Also add in some trashy novel. And as a Dad don't forget to bring along something she really likes for dinner or dessert.


----------



## Ture

If you don't have one already get a collapsible ladder so it is easy for her to get in/out of the water to take a pee in the flatwater.

Ladies like these because they don't need someone to pull them into the boat when they are ready to come aboard:

Cascade Outfitters Whitewater Rafting Equipment: Nettie's Bag Ladder

Might want to bring a solar shower too. I have never in my life showered on a river trip. I just jump in the river and that's that. I cannot even imagine why anyone would want to go through the trouble of a shower, but my wife insists on it for a trip of a week or longer. Apparently, it has to do with having hair or something like that so maybe consider that.


----------



## Randaddy

jen84 said:


> Also add in some trashy novel.


Perhaps "The Adventures of Jen" in paperback....

Also, how old is your daughter man? We'll be down there 3/5-3/25 and we have lots of single kayakers on our trip...


----------



## FLOWTORCH

Give that girl a hot shower.
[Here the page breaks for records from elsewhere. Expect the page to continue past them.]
/-! ### Counters -/

@[simp] theorem getDk_incr_same (s : State) (d i n : Nat) : getDk (incr s d i n) d = cntAdd (getDk s d) i n := tget_tset_same _ _ _ _
@[simp] theorem incr_wall (s : State) (d i n : Nat) : (incr s d i n).wall = s.wall := rfl
@[simp] theorem incr_pending (s : State) (d i n : Nat) : (incr s d i n).pending = s.pending := rfl
@[simp] theorem incr_free (s : State) (d i n : Nat) : (incr s d i n).free = s.free := rfl
@[simp] theorem incr_arrN (s : State) (d i n : Nat) : (incr s d i n).arrN = s.arrN := rfl
@[simp] theorem incr_resume (s : State) (d i n : Nat) : (incr s d i n).resume = s.resume := rfl
@[simp] theorem incr_md (s : State) (d i n : Nat) : (incr s d i n).md = s.md := rfl
@[simp] theorem incr_nv (s : State) (d i n : Nat) : (incr s d i n).nv = s.nv := rfl
@[simp] theorem incr_rf (s : State) (d i n : Nat) : (incr s d i n).rf = s.rf := rfl
@[simp] theorem incr_ch (s : State) (d i n : Nat) : (incr s d i n).ch = s.ch := rfl
@[simp] theorem incr_pc (s : State) (d i n : Nat) : (incr s d i n).pc = s.pc := rfl
@[simp] theorem incr_ln (s : State) (d i n : Nat) : (incr s d i n).ln = s.ln := rfl
@[simp] theorem incr_jobs (s : State) (d i n : Nat) : (incr s d i n).jobs = s.jobs := rfl
@[simp] theorem incr_ow (s : State) (d i n : Nat) : (incr s d i n).ow = s.ow := rfl
@[simp] theorem incr_bk (s : State) (d i n : Nat) : (incr s d i n).bk = s.bk := rfl
@[simp] theorem incr_vat (s : State) (d i n : Nat) : (incr s d i n).vat = s.vat := rfl
@[simp] theorem incr_tpad (s : State) (d i n : Nat) : (incr s d i n).tpad = s.tpad := rfl
@[simp] theorem incr_cep (s : State) (d i n : Nat) : (incr s d i n).cep = s.cep := rfl
@[simp] theorem incr_mpad (s : State) (d i n : Nat) : (incr s d i n).mpad = s.mpad := rfl
@[simp] theorem incr_ust (s : State) (d i n : Nat) : (incr s d i n).ust = s.ust := rfl
@[simp] theorem incr_nst (s : State) (d i n : Nat) : (incr s d i n).nst = s.nst := rfl
@[simp] theorem incr_upar (s : State) (d i n : Nat) : (incr s d i n).upar = s.upar := rfl
@[simp] theorem incr_npar (s : State) (d i n : Nat) : (incr s d i n).npar = s.npar := rfl
@[simp] theorem incr_pin (s : State) (d i n : Nat) : (incr s d i n).pin = s.pin := rfl
@[simp] theorem incr_fe (s : State) (d i n : Nat) : (incr s d i n).fe = s.fe := rfl
@[simp] theorem incr_dps (s : State) (d i n : Nat) : (incr s d i n).dps = s.dps := rfl
@[simp] theorem incr_aux (s : State) (d i n : Nat) : (incr s d i n).aux = s.aux := rfl
@[simp] theorem incr_adc (s : State) (d i n : Nat) : (incr s d i n).adc = s.adc := rfl
@[simp] theorem incr_tmu (s : State) (d i n : Nat) : (incr s d i n).tmu = s.tmu := rfl
@[simp] theorem incr_ph (s : State) (d i n : Nat) : (incr s d i n).ph = s.ph := rfl

end Sys2Proof.Machine
end

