-- ==== Sys2Proof/Tests/Slice0.lean ====
section
/-! SUPPORT. States and lines that the tests use, a witness for the hypotheses of every statement (a conjunct for each clause), ill-formed
commands that the checks of well-formedness refuse, and small tests from the spec's worked examples. -/

namespace Sys2Proof.Tests

open Sys2Proof.Machine

set_option Elab.async false

/-- A line on CON, and one on USB0. -/
def hO : Hdr := { text := [65] }
def hT : Hdr := { line := 1, text := [65] }

/-- The module right after reset in another state. -/
def bare (m : ModState) : State := { State.reset with md := { State.reset.md with st := m } }

/-- A READY module, locked to its own reference. -/
def rdy : State :=
  { State.reset with md := { State.reset.md with st := .ready, usb := true }, rf := { tb := 1000000, run := true, lock := .locked, active := some .int } }

/-- A READY module with one session. -/
def one (l : Nat) (r : Role) : State := { rdy with ln := [(l, { up := true, role := r })] }

def grant0 : Grant := { ch := [0, 1], banks := [0, 1], dps := [0], aux := [0], adc := [0], tmu := [0], share := 1, slots := 1 }

def furn0 : Furnish := { stripe := [0], prog := some 1, loaded := [(1, 1)] }

/-- Deckle D0 in a state, with its units. -/
def dkS (t : DkState) : Deckle := { st := t, grant := grant0, work := furn0, act := furn0, shad := furn0 }

/-- A READY module with a tenant of D0 on USB0. -/
def ten (k : Deckle) : State := { one 1 (.tenant 0) with dk := [(0, k)], bk := [(0, { own := some 0 }), (1, { own := some 0 })] }

/-- `Arrives`, decided. -/
def arrB (h : Hdr) (s : State) : Bool :=
  s.resume.isNone && (getLn s h.line).up && !(getLn s h.line).skip && (getLn s h.line).slots.isEmpty && (heldReady s).isEmpty &&
    decide ((seen h s).text.length ≤ 1024) && lineChars h.text && (badTag (seen h s).text).isNone && !(tokens (seen h s).text).isEmpty &&
    macOk (getLn s h.line) h.text

theorem arr {h : Hdr} {s : State} (hb : arrB h s = true) : Arrives h s := by
  simp only [arrB, Bool.and_eq_true, Bool.not_eq_true', decide_eq_true_eq, List.isEmpty_iff, Option.isNone_iff_eq_none] at hb
  obtain ⟨⟨⟨⟨⟨⟨⟨⟨⟨h1, h2⟩, h3⟩, h4⟩, h5⟩, h6⟩, h7⟩, h8⟩, h9⟩, h10⟩ := hb
  exact ⟨h1, h2, h3, h4, h5, h6, h7, h8, h9, h10⟩

/-- `Accepts`, decided. -/
def accB (f : Form) (h : Hdr) (s : State) : Bool :=
  arrB h s && (match lineTag (seen h (begun h s)).text with
    | none => true
    | some t => (findTag (begun h s) (tagMemOf h.line (getLn (begun h s) h.line).role) t).isNone) &&
    (match precheck f (seen h s) (begun h s) with | .ok _ => true | .error _ => false)

theorem acc {f : Form} {h : Hdr} {s : State} (hb : accB f h s = true) : Accepts f h s := by
  simp only [accB, Bool.and_eq_true] at hb
  obtain ⟨⟨h1, h9⟩, h10⟩ := hb
  refine ⟨arr h1, ?_, fun t ht => by rw [ht] at h9; simpa using h9⟩
  split at h10
  · rename_i x hx; exact hx
  · cases h10

/-- The DATA block of a payload. -/
def blkOf (p : List Nat) : Blk :=
  { hdr := { row := { text := [68] }, n := p.length }, rows := (chunk57 p.length p).map (fun r => { text := b64Enc r }), fin := { text := [69] }, crc := crc32 p }

theorem blkIs {h : Hdr} {s : State} {p : List Nat}
    (hb : (!(blkMacs (begun h s) h.line (blkAll (blkOf p))).2 && decide (1 ≤ p.length ∧ p.length ≤ 1048576) &&
      decide ((getLn s h.line).sm = none) && (match blkDecode p.length 0 (blkOf p).rows with | .ok q => q == p | .error _ => false) &&
      decide ((blkOf p).rows.length = blkRows p.length)) = true) : BlkIs h (blkOf p) s p := by
  simp only [Bool.and_eq_true, Bool.not_eq_true', decide_eq_true_eq] at hb
  obtain ⟨⟨⟨⟨h1, h2⟩, h0⟩, h3⟩, h4⟩ := hb
  refine ⟨h1, h2, ?_⟩
  rw [h0]
  show blkBytes (blkOf p) = .ok p
  split at h3
  · rename_i q hq
    have : q = p := by simpa using h3
    subst this
    unfold blkBytes
    rw [show (blkOf q).hdr.n = q.length from rfl, hq, res_bind_ok, need_ok _ _ (by simpa using h4), res_bind_ok, need_ok _ _ (by simp [blkOf]), res_bind_ok]
    rfl
  · cases h3
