-- ==== Sys2Proof/Machine/Step.lean ====
section
/-! DEFINITION. One step of the machine: the next act of the host's script, or the engine's turn (R13, R54, R251; log
entries 1 and 2). And the placing of an instruction where the next step runs it (log entry 12). -/

namespace Sys2Proof.Machine

/-- The rest of the script after its next act. -/
def State.popAct (s : State) (rest : List HostAct) : State := { s with host := { s.host with todo := rest } }

/-- One step. The script says who moves: a host or platform act, or, at a `wait` and once the script is over, the
engine. -/
def step (s : State) : Host.Outcome State Fault Refusal :=
  match s.host.todo with
  | [] => engineTurn s
  | .wait :: rest => engineTurn (s.popAct rest)
  | .read addr w :: rest => hostAct (.read addr w) (s.popAct rest)
  | .write addr w v :: rest => hostAct (.write addr w v) (s.popAct rest)
  | .assertReset :: rest => hostAct .assertReset (s.popAct rest)
  | .releaseReset :: rest => hostAct .releaseReset (s.popAct rest)

/-- The instruction of an opcode-table word where the next step runs it: a 32-bit word is written to CMD, a table entry
is put at the reader's cursor. -/
def State.withFetchWord (s : State) (nbits w : Nat) : State :=
  if nbits = 32 then placeCommand s (BitVec.ofNat 32 w) else placeEntry s (tableBits w)

end Sys2Proof.Machine
end

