/-- R176: every instruction keeps the structural invariants of the tree, and where they hold no walk runs into a cycle. -/
def Obligations.TreeInvariantKept : Prop :=
  ∀ (i : Instr) (s : State), TreeInv s.mf →
    exec i s ≠ .fault .treeCycle ∧ ∀ t, exec i s = .next t → TreeInv t.mf

/-! ## The host bus (20_memory.md, 10_state.md) -/

/-- R214: a host write to CMD while BUSY = 0 starts a command in one step; while BUSY = 1 it is ignored and sets WOVR. -/
def Obligations.CommandStart : Prop :=
  ∀ (s : State) (w : Word) (rest : List HostAct), s.rstAsserted = false →
    s.host.todo = .write (s.params.base + 0x00C) .w32 w :: rest →
    (s.ctl.busy = false →
      step s = .next { s with
        host := { s.host with todo := rest }, prog := Progress.none,
        ctl := { s.ctl with cmd := w, busy := true, done := false, cause := 0, detail := 0 } }) ∧
    (s.ctl.busy = true →
      step s = .next { s with host := { s.host with todo := rest }, ctl := { s.ctl with wovr := true } })

/-- R246: every host access while BUSY = 1. The value of an unspecified read is left open. That a write to a read-only
register sets WOVR is the model's choice: it follows the rulings 93 I5 and 92 D31 against R246's own row (log entry 6). -/
def Obligations.AccessesWhileBusy : Prop :=
  ∀ (s : State) (rest : List HostAct), s.params.ok → s.rstAsserted = false → s.ctl.busy = true →
    (∀ off, off = 0x000 ∨ off = 0x004 ∨ off = 0x008 → s.host.todo = .read (s.params.base + off) .w32 :: rest →
      step s = .next { s with host := { s.host with todo := rest, rdata := regValue s off } }) ∧
    (∀ addr w, s.host.todo = .read addr w :: rest → Admitted s.params addr w →
      (∀ off, off = 0x000 ∨ off = 0x004 ∨ off = 0x008 → addr ≠ s.params.base + off) →
      ∃ v n, step s = .next { s with host := { todo := rest, rdata := v, draws := n } }) ∧
    (∀ v, s.host.todo = .write (s.params.base + 0x004) .w32 v :: rest → v.getLsbD 1 = false →
      step s = .next { s with host := { s.host with todo := rest }, ctl := { s.ctl with ie := v.getLsbD 0 } }) ∧
    (∀ v, s.host.todo = .write (s.params.base + 0x004) .w32 v :: rest → v.getLsbD 1 = true →
      step s = .next (State.resetWith s.params { s.host with todo := rest })) ∧
    (∀ v, s.host.todo = .write (s.params.base + 0x008) .w32 v :: rest →
      step s = .next { s with
        host := { s.host with todo := rest },
        ctl := { s.ctl with done := s.ctl.done && !v.getLsbD 1, wovr := s.ctl.wovr && !v.getLsbD 3 } }) ∧
    (∀ off v, off ∈ [0x00C, 0x010, 0x014, 0x018, 0x028] →
      s.host.todo = .write (s.params.base + off) .w32 v :: rest →
      step s = .next { s with host := { s.host with todo := rest }, ctl := { s.ctl with wovr := true } }) ∧
    (∀ addr w v, s.host.todo = .write addr w v :: rest → Admitted s.params addr w → s.params.base + 0x10000 ≤ addr →
      step s = .next { s with host := { s.host with todo := rest }, ctl := { s.ctl with wovr := true } }) ∧
    (∀ off v, off ∈ [0x000, 0x01C, 0x020, 0x024, 0x02C, 0x030, 0x034, 0x038, 0x03C, 0x040, 0x044, 0x048, 0x04C, 0x050] →
      s.host.todo = .write (s.params.base + off) .w32 v :: rest →
      step s = .next { s with host := { s.host with todo := rest }, ctl := { s.ctl with wovr := true } }) ∧
    (∀ off v, 0x054 ≤ off → off < 0x10000 → off % 4 = 0 → s.host.todo = .write (s.params.base + off) .w32 v :: rest →
      step s = .next { s with host := { s.host with todo := rest } }) ∧
    (∀ addr w, s.host.todo = .read addr w :: rest → ¬ Admitted s.params addr w → step s = .refused .busError) ∧
    (∀ addr w v, s.host.todo = .write addr w v :: rest → ¬ Admitted s.params addr w → step s = .refused .busError)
Girls like hot showers. I know this. 

Heat water, drop it one of these guys...

Root-Lowell : Flo-Master Pressurized Sprayer Products

Rig up your oars for a teepee at the waterline and bam hot shower.

Now get ready to be told five times how to build a better shower.


----------



## Rich

FLOWTORCH said:


> Give that girl a hot shower. Girls like hot showers. I know this.
> 
> Heat water, drop it one of these guys...
> 
> Root-Lowell : Flo-Master Pressurized Sprayer Products
> 
> Rig up your oars for a teepee at the waterline and bam hot shower.
> 
> Now get ready to be told five times how to build a better shower.


 
Ok, I'll be the first of the five!
Zodi makes a stainless steel version that you can put right on the blaster.
As soon as you hit camp, put a dark 5 gallon jug in the sun for preheat.


----------



## JCKeck1

You guys are ridiculous.... Tourists go home, leave your daughters. We'll take care of them!


----------



## raymo

rhigh said:


> As we get closer to our late March launch, my daughter is become more apprenesive about the trip. Does any one on this forum have some sound advice for her? She's done some research but is still confused.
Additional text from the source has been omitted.